### YOUR GOAL
Instruction for the entries that follow: retype exactly the lines from the line with "takes fun M => arrives x" to the line with "(q.remote = true → ∀", both included, and omit all others.
----- MATERIAL PROVIDED -----
/-- A position that answers its IDENTIFY, of a walk, a recovery or a localization, is READY with its misses at 0, the switch
and lamp it reports, its kind and serial stored, and its live NODE LOST record cleared with means RECOVERY, before what the
answer itself writes (DESIGN CHOICE, log 74); with another transaction in progress the answer is nothing the arm waits for
and nothing changes (DESIGN CHOICE, log 6). Where an arm stop waited for this transaction, its end brings the changes of the
root opening, the node just identified being a known one (that the stop waits: DEDUCED, log 14). PASS POWER is owed to a
recovered node whose switch is OPEN below a LOST position, and goes before the walk's own message (DESIGN CHOICE, log 20);
the answer to a localization's IDENTIFY ends it, and the discovery it interrupted, with ARM CHANGE raised once for both
(DEDUCED, log 19); a walk whose position was the last that did not answer ends its discovery, the arm RUNNING or in SERVICE
as it is held then (the membership: DEDUCED, log 63), ARM CHANGE raised and ARM SHORTFALL tested. KIOSK EXCESS is opened for
every kiosk made excess, given room in the fault list. Where the answer does not put the arm into SERVICE or take it out:
the resting code due is placed and the lamp due is offered; a first identification takes the latch from the snapshot, with
no counter transition and no arrival, and an OPEN stamp is decided by R92's rows, a return with LATE set showing RETURN OK
(DEDUCED, log 55: the resting code is placed before it), and held where the position has a slot (DEDUCED, log 23), the latch
of a release that it settles elsewhere being removed at an ABSENT position and in a kiosk's record (DEDUCED, log 56); a
known dock's snapshot is compared: an arrival, a departure, both, or a refreshed snapshot, an UNREAD one standing for
another bike (DEDUCED, log 28); an unlatch in flight, also where the position has no kind (DEDUCED, log 27), goes on at
activity WINDOW and is settled at IDLE, a release with HIRE START or its claim dropped, a crew action with its BIKE MOVE,
which is the first record of a departure or of an action settled as TAKEN also where a slot departs (DESIGN CHOICE, log 61)
(an action on an UNREAD bike takes the reported bike as its own: DEDUCED, log 54); a dock that has become a kiosk has its
contents dropped and its bars taken off, its BIKE MOVE being the first record also where the same answer makes a KIOSK
EXCESS, whose FAULT OPENED is numbered after it (DESIGN CHOICE, log 80) (R6, R8, R15–R17, R19, R21, R23, R32, R33, R39–R42,
R45, R60, R79, R84, R92, R144, R162, R168, R173, R186). -/
def Obligations.IdentifyAnswerMakesReady : Prop :=
  (∀ (a : Arm) (k : Nat) (ans : IdentifyAnswer) (s : State), StopWaits a s → 1 ≤ k → k ≤ 16 →
    let r := s.live.arm a
    let opens := fun c : Instr => ∃ t : State, exec c s = .next t ∧ t.setup = s.setup ∧
      RootOpened a (fun p => p = posAt a k ∨ (s.live.dock p).known = true) t.live
    (r.txn = some (.probe k) ∨ r.txn = some (.locProbe k) → opens (.discoveryIdentifyAnswer a ans)) ∧
    (r.txn = some (.recovery k) ∨ r.txn = some (.locProbe k) → opens (.recoveryProbeAnswer a ans))) ∧
  (∀ (a : Arm) (k : Nat) (ans : IdentifyAnswer) (s : State), Working s → 1 ≤ k → k ≤ 16 →
    let ready := fun t : State => t.setup = s.setup ∧ (t.live.dock (posAt a k)).link = .ready ∧
      (t.live.link (posAt a k)).misses = 0 ∧ (t.live.link (posAt a k)).switch = ans.switch
    (((s.live.arm a).state.active = true → (s.live.arm a).txn = some (.probe k) →
      ∃ t : State, exec (.discoveryIdentifyAnswer a ans) s = .next t ∧ ready t) ∧
    ((s.live.arm a).state.active = true → (s.live.arm a).txn = some (.recovery k) →
      ∃ t : State, exec (.recoveryProbeAnswer a ans) s = .next t ∧ ready t)) ∧
    ((∀ n, (s.live.arm a).txn ≠ some (.probe n) ∧ (s.live.arm a).txn ≠ some (.locProbe n)) →
      exec (.discoveryIdentifyAnswer a ans) s = .next s) ∧
    ((∀ n, (s.live.arm a).txn ≠ some (.recovery n) ∧ (s.live.arm a).txn ≠ some (.locProbe n)) →
      exec (.recoveryProbeAnswer a ans) s = .next s)) ∧
  ∀ (a : Arm) (k : Nat) (ans : IdentifyAnswer) (s : State), Working s → 1 ≤ k → k ≤ 16 →
    (s.live.arm a).state.active = true →
    let L := s.live
    let p := posAt a k
    let d := L.dock p
    let r := L.arm a
    let takes := fun P : Live → Prop =>
      (r.txn = some (.probe k) ∨ r.txn = some (.locProbe k) →
        ∃ t : State, exec (.discoveryIdentifyAnswer a ans) s = .next t ∧ t.setup = s.setup ∧ P t.live) ∧
      (r.txn = some (.recovery k) ∨ r.txn = some (.locProbe k) →
        ∃ t : State, exec (.recoveryProbeAnswer a ans) s = .next t ∧ t.setup = s.setup ∧ P t.live)
    (takes fun M => (M.dock p).link = .ready ∧ (M.link p).misses = 0 ∧ (M.link p).switch = ans.switch ∧
      (M.dock p).kind = some (reportedKind ans) ∧ (M.dock p).serial = some ans.serial ∧
      (M.dock p).lamp = some ans.lamp) ∧
    (∀ f ∈ L.faults, f.kind = .nodeLost → f.subject = .position p → f.state ≠ .cleared →
      (∀ x ∈ L.faults, x.number = f.number ∨ (x.kind = .nodeLost ∧ x.subject = .position p ∧ x.state ≠ .cleared) → x = f) →
      takes fun M => ¬ LiveFault .nodeLost (.position p) M ∧
        (f.pending = .none → endRoom L = true →
          L.journal.ring ++
            [{ seq := L.journal.lastIssued + 1, at_ := now L, subject := .position p
               body := .faultCleared f.number .nodeLost f.repeats f.opening.minute f.lastSeen f.barring .recovery }] <+:
            M.journal.ring)) ∧
    (r.txn ≠ some (.probe k) → ans.switch = .opened → k < 16 → (L.dock (posAt a (k + 1))).link = .lost →
      takes fun M => k ∈ (M.arm a).repower ∧ (r.repower = [] → (M.arm a).txn = some (.passPower k))) ∧
    (∀ j tries, r.txn = some (.locProbe k) → r.work = .locateProbe j tries →
      takes (LocalizationEnded 70 s.setup a L)) ∧
    (∀ tries, r.work = .probe k tries → (∀ i, k < i → i ≤ 16 → (L.dock (posAt a i)).inRotation = true) →
      r.txn ≠ some (.locProbe k) → takes (DiscoveryEnded 70 s.setup a L)) ∧
    (FaultRoom 64 L → takes fun M => ∀ q : Pos, Excess q M → ¬ Excess q L → LiveFault .kioskExcess (.position q) M) ∧
    ((r.state = .starting → ¬ HeldAtEnd s.setup a L) → (r.discovery ≠ none → r.state = .running → ¬ HeldNow s.setup a L) →
      (r.discovery ≠ none → r.state = .service → HeldNow s.setup a L) →
      let is := fun (l : Latch) (snap : Option Snapshot) (M : Live) =>
        (M.dock p).latch = some l ∧ (M.dock p).snapshot = snap
      let counted := fun M : Live => M.counter p = if L.counter p < 999999 then L.counter p + 1 else L.counter p
      let arrives := fun (x : Snapshot) (M : Live) =>
        is .held (some x) M ∧ (M.dock p).lastBikeIn = some L.clock.minute ∧ counted M
      let writes := fun (body : JournalBody) (subject : Subject) (M : Live) =>
        ¬ LiveFault .nodeLost (.position p) L →
          L.journal.ring ++ [{ seq := L.journal.lastIssued + 1, at_ := now L, subject := subject, body := body }] <+:
            M.journal.ring
      let moved := fun (reason : MoveReason) (bike : Option BikeId) (M : Live) =>
        endRoom L = true → writes (.bikeMove reason bike 0) (.position p) M
      let givenBack := fun (id : CardId) (M : Live) =>
        M.cards = L.cards.map fun x => if x.card = id then { x with outCount := x.outCount - 1 } else x
      let returned := fun (late : Bool) (t : Tag) (x : Stamp) (M : Live) => Shows p .returnOk M ∧ givenBack x.card M ∧
        ∃ y, (M.dock p).slot = some y ∧ y.bike = t.bike ∧ y.kind = t.kind ∧ y.stamp = x ∧ y.settlement = none ∧
          y.flags.late = late ∧
          (L.clock.valid = true → y.endMinute = some L.clock.minute ∧ y.window = .running ∧
            y.secondsLeft = s.setup.settleWindow ∧
            y.fare = some (fareRequest s.setup x t.kind L.clock.minute y.fill).1) ∧
          (L.clock.valid = false → y.endMinute = none ∧ y.window = .expired ∧ y.fare = none)
      let inSlot := fun (t : Tag) (x : Stamp) =>
        ∃ (q : Pos) (y : Slot), (L.dock q).slot = some y ∧ y.bike = t.bike ∧ y.stamp.start = x.start
      let unchanged := fun M : Live => (M.dock p).slot = d.slot ∧ M.cards = L.cards ∧ M.releases = L.releases
      (takes fun M => (∀ c, RestingDue p c M → (M.dock p).lastResting = some c) ∧
        ∀ l, LampDue p l M → l ≠ ans.lamp → lampPending L p = false → r.queue.length + 4 ≤ 16 → firstWriter L = none →
          OnItsWay { pos := p, command := .lamp l, issuer := .dockTable } M) ∧
      (∀ act snap, ans.report = .dock act snap →
        ((d.kind = none ∧ d.latch ≠ some .uncertain) ∨ (d.kind = some .kiosk ∧ d.latch = none) →
          (takes fun M => is (if snap.isSome then .held else .empty) snap M ∧ (M.dock p).lastBikeIn = none ∧
            M.counter p = L.counter p ∧ (M.dock p).moves = d.moves) ∧
          ((∀ t x, snap = some (.read t) → t.stamp ≠ .opened x) →
            takes fun M => unchanged M ∧ M.closing = L.closing) ∧
          ∀ t x, snap = some (.read t) → t.stamp = .opened x →
            let listed := findClosing L t.bike x.start
            let here := s.setup.station = some x.originStation ∧ x.originPos = p.val
            let out := releaseElsewhere L t.bike x.start p
            (∀ e, listed = some e → takes fun M => unchanged M ∧
              (r.queue.length < 16 → (∀ q : Pos, q ≠ p → (L.dock q).holdsStamp t.bike x.start = false) →
                OnItsWay { pos := p, command := .closeStamp t.bike x.start e.close, issuer := .hireEngine } M)) ∧
            (listed = none → inSlot t x → takes fun M => unchanged M ∧ M.closing = L.closing) ∧
            (listed = none → ¬ inSlot t x →
              (here → takes fun M => (M.dock p).slot = d.slot ∧ givenBack x.card M ∧
                (closingFree L = true →
                  ∃ e ∈ M.closing, e.bike = t.bike ∧ e.start = x.start ∧ e.close = none)) ∧
              (¬ here → ∀ q, out = some q → takes fun M =>
                M.releases = L.releases.filter (fun y => y.pos ≠ q.pos) ∧
                (M.dock q.pos).latch =
                  (if (L.dock q.pos).kind = some .dock ∧ (L.dock q.pos).known = true then some .empty else none) ∧
                writes (.hireStart q.stamp q.bike q.kind q.pos (decide ((L.dock q.pos).latch = some .uncertain)))
                  (.card q.stamp.card) M ∧
                (d.slot = none → returned true t x M) ∧ (d.slot ≠ none → (M.dock p).slot = d.slot)) ∧
              (¬ here → out = none → d.slot = none → takes (returned true t x)) ∧
              (¬ here → out = none → d.slot ≠ none → takes unchanged))) ∧
        (d.kind = some .dock →
          (d.latch = some .empty → snap = none →
            takes fun M => is .empty d.snapshot M ∧ M.counter p = L.counter p ∧ unchanged M) ∧
          (d.latch = some .held → snap = none →
            takes fun M => is .empty none M ∧ moved .unaccounted (d.tag.map (·.bike)) M) ∧
          ∀ x, snap = some x →
            let same := ∃ y z, d.snapshot = some (.read y) ∧ x = .read z ∧ y.bike = z.bike
            (d.latch = some .empty → takes (arrives x)) ∧
            (d.latch = some .empty → ∀ t z, x = .read t → t.stamp = .opened z → findClosing L t.bike z.start = none →
              ¬ inSlot t z → releaseElsewhere L t.bike z.start p = none → d.slot = none →
              takes (returned false t z)) ∧
            (d.latch = some .held → same →
              takes fun M => is .held (some x) M ∧ (M.dock p).lastBikeIn = d.lastBikeIn ∧
                M.counter p = L.counter p ∧ unchanged M) ∧
            (d.latch = some .held → ¬ same →
              takes fun M => arrives x M ∧ moved .unaccounted (d.tag.map (·.bike)) M)) ∧
        (d.latch = some .uncertain ∨ (d.kind = some .dock ∧ (d.latch = some .opened ∨ d.latch = some .unlatching)) →
          (act = .window → takes fun M => is .opened d.snapshot M ∧ M.releases = L.releases ∧ M.crew = L.crew ∧
            (M.dock p).slot = d.slot) ∧
          (act = .idle →
            (∀ q, findRelease L p = some q →
              let ended := fun (result : RemoteResult) (M : Live) =>
                M.releases = L.releases.filter (fun y => y.pos ≠ p) ∧ M.journal.claims = L.journal.claims - 1 ∧
                  (q.remote = true → M.remotes = L.remotes.map fun e =>
                    if e.pos = p ∧ e.ended = none then { e with ended := some (result, L.clock.minute) } else e)
              let gone := fun M : Live => ended (.done true) M ∧
                writes (.hireStart q.stamp q.bike q.kind p true) (.card q.stamp.card) M
              let kept := fun (clears : Prop) (M : Live) => ended .notTaken M ∧ counted M ∧
                (firstWriter L = none → givenBack q.stamp.card M ∧
                  (clears → closingFree L = true →
                    ∃ e ∈ M.closing, e.bike = q.bike ∧ e.start = q.stamp.start))
              (snap = none → takes fun M => is .empty none M ∧ gone M) ∧
              (snap = some .unread → takes fun M => is .held snap M ∧ kept True M) ∧
              ∀ t, snap = some (.read t) →
                (t.bike = q.bike → takes fun M => is .held snap M ∧
                  kept (∃ y, t.stamp = .opened y ∧ y.start = q.stamp.start) M) ∧
                (t.bike ≠ q.bike → takes fun M => arrives (.read t) M ∧ (∀ y ∈ M.releases, y.pos ≠ p) ∧
                  (q.remote = true → ∀ e ∈ L.remotes, e.pos = p → e.ended = none →
                    { e with ended := some (.done true, L.clock.minute) } ∈ M.remotes) ∧
                  writes (.hireStart q.stamp q.bike q.kind p true) (.card q.stamp.card) M)) ∧
            (∀ c, findRelease L p = none → findCrew L p = some c →
              let reason := if c.purpose = .pickup then MoveReason.vanPickup else .crewRemoval
              let gone := fun M : Live => findCrew M p = none ∧ moved reason c.bike M
              (snap = none → takes fun M => is .empty none M ∧ gone M) ∧
              (snap = some .unread → takes fun M => is .held snap M ∧ counted M ∧ findCrew M p = none) ∧
              ∀ t, snap = some (.read t) →
                (c.bike = none ∨ c.bike = some t.bike →
                  takes fun M => is .held snap M ∧ counted M ∧ findCrew M p = none) ∧
                (c.bike ≠ none → c.bike ≠ some t.bike → takes fun M => arrives (.read t) M ∧ gone M))))) ∧
      (ans.report = .kiosk →
        let inFlight := d.latch = some .uncertain ∨ d.latch = some .opened ∨ d.latch = some .unlatching
        (d.kind ≠ some .dock → takes fun M => (M.dock p).latch = d.latch ∧ (M.dock p).snapshot = d.snapshot) ∧
        (d.kind = some .dock → takes fun M =>
          (inFlight → is .uncertain d.snapshot M) ∧
          (¬ inFlight → (M.dock p).latch = none ∧ (M.dock p).snapshot = none) ∧
          (d.latch = some .held → moved .unaccounted (d.tag.map (·.bike)) M) ∧
          (M.dock p).reservation = .none ∧ (M.dock p).lastBikeIn = none ∧ barred M p = false)))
-----
### REPLY TO THE TASK
              takes fun M => arrives x M ∧ moved .unaccounted (d.tag.map (·.bike)) M)) ∧
        (d.latch = some .uncertain ∨ (d.kind = some .dock ∧ (d.latch = some .opened ∨ d.latch = some .unlatching)) →
          (act = .window → takes fun M => is .opened d.snapshot M ∧ M.releases = L.releases ∧ M.crew = L.crew ∧
            (M.dock p).slot = d.slot) ∧
          (act = .idle →
            (∀ q, findRelease L p = some q →
              let ended := fun (result : RemoteResult) (M : Live) =>
                M.releases = L.releases.filter (fun y => y.pos ≠ p) ∧ M.journal.claims = L.journal.claims - 1 ∧
                  (q.remote = true → M.remotes = L.remotes.map fun e =>
                    if e.pos = p ∧ e.ended = none then { e with ended := some (result, L.clock.minute) } else e)
              let gone := fun M : Live => ended (.done true) M ∧
                writes (.hireStart q.stamp q.bike q.kind p true) (.card q.stamp.card) M
              let kept := fun (clears : Prop) (M : Live) => ended .notTaken M ∧ counted M ∧
                (firstWriter L = none → givenBack q.stamp.card M ∧
                  (clears → closingFree L = true →
                    ∃ e ∈ M.closing, e.bike = q.bike ∧ e.start = q.stamp.start))
              (snap = none → takes fun M => is .empty none M ∧ gone M) ∧
              (snap = some .unread → takes fun M => is .held snap M ∧ kept True M) ∧
              ∀ t, snap = some (.read t) →
                (t.bike = q.bike → takes fun M => is .held snap M ∧
                  kept (∃ y, t.stamp = .opened y ∧ y.start = q.stamp.start) M) ∧
                (t.bike ≠ q.bike → takes fun M => arrives (.read t) M ∧ (∀ y ∈ M.releases, y.pos ≠ p) ∧
                  (q.remote = true → ∀ e ∈ L.remotes, e.pos = p → e.ended = none →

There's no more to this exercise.